**Data**
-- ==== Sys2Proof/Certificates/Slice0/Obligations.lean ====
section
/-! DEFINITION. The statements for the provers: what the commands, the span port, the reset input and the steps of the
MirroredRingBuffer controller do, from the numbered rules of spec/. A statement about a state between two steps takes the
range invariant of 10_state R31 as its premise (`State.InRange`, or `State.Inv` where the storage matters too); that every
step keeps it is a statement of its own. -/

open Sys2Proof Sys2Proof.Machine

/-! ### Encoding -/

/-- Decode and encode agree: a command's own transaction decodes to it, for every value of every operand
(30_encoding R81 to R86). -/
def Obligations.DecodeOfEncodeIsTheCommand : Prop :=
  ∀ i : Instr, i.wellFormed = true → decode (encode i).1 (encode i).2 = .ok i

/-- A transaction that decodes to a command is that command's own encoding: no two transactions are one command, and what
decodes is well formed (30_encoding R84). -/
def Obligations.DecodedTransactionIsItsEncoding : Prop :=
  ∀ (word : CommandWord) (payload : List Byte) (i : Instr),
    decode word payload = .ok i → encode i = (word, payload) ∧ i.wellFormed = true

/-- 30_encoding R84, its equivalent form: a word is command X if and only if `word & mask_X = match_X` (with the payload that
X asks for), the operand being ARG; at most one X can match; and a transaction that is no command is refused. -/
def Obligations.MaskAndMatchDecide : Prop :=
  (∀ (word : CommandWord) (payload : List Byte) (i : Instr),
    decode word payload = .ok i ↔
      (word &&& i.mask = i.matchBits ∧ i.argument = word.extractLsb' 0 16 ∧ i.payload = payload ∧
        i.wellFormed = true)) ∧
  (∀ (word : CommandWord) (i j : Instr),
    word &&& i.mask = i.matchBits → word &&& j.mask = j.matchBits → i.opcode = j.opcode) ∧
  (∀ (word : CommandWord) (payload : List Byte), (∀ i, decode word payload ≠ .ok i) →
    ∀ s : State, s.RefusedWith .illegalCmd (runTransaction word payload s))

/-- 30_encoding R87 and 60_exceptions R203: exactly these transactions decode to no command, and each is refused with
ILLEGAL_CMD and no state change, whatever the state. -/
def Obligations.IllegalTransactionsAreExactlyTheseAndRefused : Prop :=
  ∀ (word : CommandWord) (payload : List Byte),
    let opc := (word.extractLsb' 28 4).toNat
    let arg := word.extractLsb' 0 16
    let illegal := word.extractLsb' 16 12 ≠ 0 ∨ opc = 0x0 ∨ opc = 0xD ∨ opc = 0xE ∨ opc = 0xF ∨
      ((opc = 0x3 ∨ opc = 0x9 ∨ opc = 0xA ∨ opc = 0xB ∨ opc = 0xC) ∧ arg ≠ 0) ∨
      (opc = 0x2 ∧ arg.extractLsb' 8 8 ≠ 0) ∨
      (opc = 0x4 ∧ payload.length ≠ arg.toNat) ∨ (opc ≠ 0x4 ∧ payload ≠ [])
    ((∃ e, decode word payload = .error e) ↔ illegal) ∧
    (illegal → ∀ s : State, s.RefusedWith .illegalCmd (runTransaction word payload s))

--

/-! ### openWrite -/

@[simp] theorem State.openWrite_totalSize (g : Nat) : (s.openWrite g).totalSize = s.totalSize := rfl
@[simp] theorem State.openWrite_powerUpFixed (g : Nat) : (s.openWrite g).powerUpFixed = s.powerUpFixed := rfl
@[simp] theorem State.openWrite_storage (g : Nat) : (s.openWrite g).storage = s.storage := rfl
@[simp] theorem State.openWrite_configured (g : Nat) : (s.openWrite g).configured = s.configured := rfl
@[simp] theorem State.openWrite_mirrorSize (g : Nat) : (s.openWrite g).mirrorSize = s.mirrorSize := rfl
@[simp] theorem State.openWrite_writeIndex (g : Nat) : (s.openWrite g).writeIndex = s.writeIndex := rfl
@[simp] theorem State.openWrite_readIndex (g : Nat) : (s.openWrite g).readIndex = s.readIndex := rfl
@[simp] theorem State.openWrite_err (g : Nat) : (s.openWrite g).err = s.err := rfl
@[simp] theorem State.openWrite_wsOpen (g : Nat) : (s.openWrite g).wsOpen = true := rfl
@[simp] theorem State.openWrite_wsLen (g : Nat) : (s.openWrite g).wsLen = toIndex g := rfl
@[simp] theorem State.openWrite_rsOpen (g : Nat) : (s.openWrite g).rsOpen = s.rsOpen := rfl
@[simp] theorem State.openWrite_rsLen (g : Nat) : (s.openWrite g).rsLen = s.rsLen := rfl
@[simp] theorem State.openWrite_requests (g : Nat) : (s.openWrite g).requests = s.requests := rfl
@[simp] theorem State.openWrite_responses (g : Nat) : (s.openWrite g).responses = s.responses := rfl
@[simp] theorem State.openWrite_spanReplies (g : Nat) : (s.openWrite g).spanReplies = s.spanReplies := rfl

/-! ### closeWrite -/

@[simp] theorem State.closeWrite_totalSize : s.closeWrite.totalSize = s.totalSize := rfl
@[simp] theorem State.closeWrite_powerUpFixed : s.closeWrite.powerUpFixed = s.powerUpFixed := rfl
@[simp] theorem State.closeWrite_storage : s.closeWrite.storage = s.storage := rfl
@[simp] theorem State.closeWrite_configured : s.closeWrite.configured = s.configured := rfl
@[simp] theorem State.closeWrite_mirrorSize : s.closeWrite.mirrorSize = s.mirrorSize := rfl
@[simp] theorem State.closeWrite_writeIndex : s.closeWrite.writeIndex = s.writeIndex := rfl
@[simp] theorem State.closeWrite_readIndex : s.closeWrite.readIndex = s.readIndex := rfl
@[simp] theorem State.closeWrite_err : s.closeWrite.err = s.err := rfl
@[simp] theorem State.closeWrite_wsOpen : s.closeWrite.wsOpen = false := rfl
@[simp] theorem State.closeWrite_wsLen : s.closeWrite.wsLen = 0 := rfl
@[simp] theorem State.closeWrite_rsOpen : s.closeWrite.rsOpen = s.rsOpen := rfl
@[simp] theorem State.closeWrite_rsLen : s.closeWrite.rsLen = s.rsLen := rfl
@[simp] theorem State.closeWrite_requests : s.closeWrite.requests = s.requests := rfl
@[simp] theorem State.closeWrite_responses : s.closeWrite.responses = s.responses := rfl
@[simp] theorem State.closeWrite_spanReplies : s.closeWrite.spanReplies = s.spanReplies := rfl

**Task goal**
Given the records above, restate word for word only the lines starting at the one with "s.closeWrite.rsLen = s.rsLen := rfl" and ending at the one with "s.closeWrite.spanReplies = s.spanReplies := rfl".

**Solution to this problem**
@[simp] theorem State.closeWrite_rsLen : s.closeWrite.rsLen = s.rsLen := rfl
@[simp] theorem State.closeWrite_requests : s.closeWrite.requests = s.requests := rfl
@[simp] theorem State.closeWrite_responses : s.closeWrite.responses = s.responses := rfl
@[simp] theorem State.closeWrite_spanReplies : s.closeWrite.spanReplies = s.spanReplies := rfl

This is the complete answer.